» **YOUR GOAL**
Set down exactly the lines in the records below that run from the line with "(30_encoding.md R88, 43_codec_deserialize.md" to the line with "(stack = [] → s.cfg.nodeCapacity ≠", inclusive, and nothing more.

» **MATERIAL SUPPLIED**
/-- Thirty bytes that are not HEADER: BadHeaderSignature at the first that differs, exactly thirty consumed
(43_codec_deserialize.md R180). -/
def Obligations.BadHeaderFails : Prop :=
  ∀ (s : State) (h rest : List Byte), s.inp = h ++ rest → h.length = 30 → h ≠ headerBytes →
    ∃ k x y, k < 30 ∧ h.take k = headerBytes.take k ∧ h[k]? = some x ∧ headerBytes[k]? = some y ∧
      x ≠ y ∧ exec .deserialize s = .next (afterRead none .badHeaderSignature k rest s)

/-- A body that does not open with 255 fails with InvalidNodeTag at offset 30, the byte consumed
(43_codec_deserialize.md R183). -/
def Obligations.FirstTagMustBeRoot : Prop :=
  ∀ (s : State) (b : Byte) (rest : List Byte), s.inp = headerBytes ++ b :: rest → b ≠ 0xff#8 →
    exec .deserialize s = .next (afterRead none .invalidNodeTag 30 rest s)

/-- After a good body: fewer than 29 bytes fail with UnexpectedEndOfInput at the total consumed; 29 bytes
that are not FOOTER fail with BadFooterSignature at the first that differs, all 29 consumed
(43_codec_deserialize.md R187, R188). -/
def Obligations.BadFooterFails : Prop :=
  ∀ (s : State) (t : Node) (f rest : List Byte), t.isTree = true → fitsCapacity t s →
    (s.inp = headerBytes ++ ser t ++ f → f.length < 29 →
      exec .deserialize s = .next (afterRead none .unexpectedEndOfInput s.inp.length [] s)) ∧
    (s.inp = headerBytes ++ ser t ++ f ++ rest → f.length = 29 → f ≠ footerBytes →
      ∃ k x y, k < 29 ∧ f.take k = footerBytes.take k ∧ f[k]? = some x ∧ footerBytes[k]? = some y ∧
        x ≠ y ∧ exec .deserialize s =
          .next (afterRead none .badFooterSignature (30 + (ser t).length + k) rest s))

/-- A failed DESERIALIZE leaves no tree and an empty table, and does not touch CAND, WEIGHT, MAP_SYM or
OUT (43_codec_deserialize.md R194). -/
def Obligations.FailedReadLeavesNoTree : Prop :=
  ∀ s u : State, exec .deserialize s = .next u → u.code ≠ .ok →
    u.tree = none ∧ treeValid u = false ∧ (∀ sym, mapEntry u sym = none) ∧ u.mapValid = false ∧
    u.cand = s.cand ∧ u.weight = s.weight ∧ u.mapSym = s.mapSym ∧ u.out = s.out ∧ busy u = false

/-- How ERR_OFFSET and the bytes consumed go together for each outcome, and that what is left of IN is its
end (43_codec_deserialize.md R192, R193). -/
def Obligations.OffsetsTellTheBytesConsumed : Prop :=
  ∀ s u : State, exec .deserialize s = .next u →
    ∃ c, s.inp = c ++ u.inp ∧
      ((u.code = .ok ∧ u.errOffset = 0 ∧ ∃ t, u.tree = some t ∧ c.length = 3 * t.leaves.length + 58) ∨
       (u.code = .unexpectedEndOfInput ∧ u.errOffset = c.length ∧ u.inp = []) ∨
       (u.code = .badHeaderSignature ∧ u.errOffset ≤ 29 ∧ c.length = 30) ∨
       (u.code = .invalidNodeTag ∧ 30 ≤ u.errOffset ∧ c.length = u.errOffset + 1) ∨
       (u.code = .capacityExceeded ∧ 30 ≤ u.errOffset ∧ c.length = u.errOffset + 1) ∨
       (u.code = .badFooterSignature ∧ u.errOffset < c.length ∧ c.length ≤ u.errOffset + 29))

/-! ### The wire tags -/

/-- TAG_ROOT: in the first position it opens the ROOT frame as one more node; in a later one it is
InvalidNodeTag, and at the node capacity CapacityExceeded, each at the tag's own offset
(30_encoding.md R88, 43_codec_deserialize.md R183, R186, R197). -/
def Obligations.TagRootTransition : Prop :=
  ∀ (s : State) (stack : List Frame), s.parse.phase = .tag stack →
    (stack = [] → s.cfg.nodeCapacity ≠ some s.parse.count →
      exec .tagRoot s = .next { s with parse :=
        ⟨.tag [⟨.root, none⟩], s.parse.off, s.parse.count + 1⟩ }) ∧
    (stack = [] → s.cfg.nodeCapacity = some s.parse.count →
      exec .tagRoot s = .next (ended .capacityExceeded { s with errOffset := s.parse.off - 1 })) ∧
    (stack ≠ [] →
      exec .tagRoot s = .next (ended .invalidNodeTag { s with errOffset := s.parse.off - 1 }))

/-- TAG_INTERNAL: in a later position it opens an INTERNAL frame as one more node; in the first it is
InvalidNodeTag, and at the node capacity CapacityExceeded
(30_encoding.md R89, 43_codec_deserialize.md R183, R186, R197). -/
def Obligations.TagInternalTransition : Prop :=
  ∀ (s : State) (stack : List Frame), s.parse.phase = .tag stack →
    (stack ≠ [] → s.cfg.nodeCapacity ≠ some s.parse.count →
      exec .tagInternal s = .next { s with parse :=
        ⟨.tag (⟨.internal, none⟩ :: stack), s.parse.off, s.parse.count + 1⟩ }) ∧
    (stack ≠ [] → s.cfg.nodeCapacity = some s.parse.count →
      exec .tagInternal s = .next (ended .capacityExceeded { s with errOffset := s.parse.off - 1 })) ∧
    (stack = [] →
      exec .tagInternal s = .next (ended .invalidNodeTag { s with errOffset := s.parse.off - 1 }))

/-- TAG_LEAF: in a later position it is one more node and its symbol comes next; in the first it is
InvalidNodeTag, and at the node capacity CapacityExceeded
(30_encoding.md R91, 43_codec_deserialize.md R183, R186, R197). -/
def Obligations.TagLeafTransition : Prop :=
  ∀ (s : State) (stack : List Frame), s.parse.phase = .tag stack →
    (∀ f fs, stack = f :: fs → s.cfg.nodeCapacity ≠ some s.parse.count →
      exec .tagLeaf s = .next { s with parse := ⟨.sym f fs, s.parse.off, s.parse.count + 1⟩ }) ∧
    (stack ≠ [] → s.cfg.nodeCapacity = some s.parse.count →
      exec .tagLeaf s = .next (ended .capacityExceeded { s with errOffset := s.parse.off - 1 })) ∧
    (stack = [] →
      exec .tagLeaf s = .next (ended .invalidNodeTag { s with errOffset := s.parse.off - 1 }))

» **SOLUTION TO THIS TASK**
(30_encoding.md R88, 43_codec_deserialize.md R183, R186, R197). -/
def Obligations.TagRootTransition : Prop :=
  ∀ (s : State) (stack : List Frame), s.parse.phase = .tag stack →
    (stack = [] → s.cfg.nodeCapacity ≠ some s.parse.count →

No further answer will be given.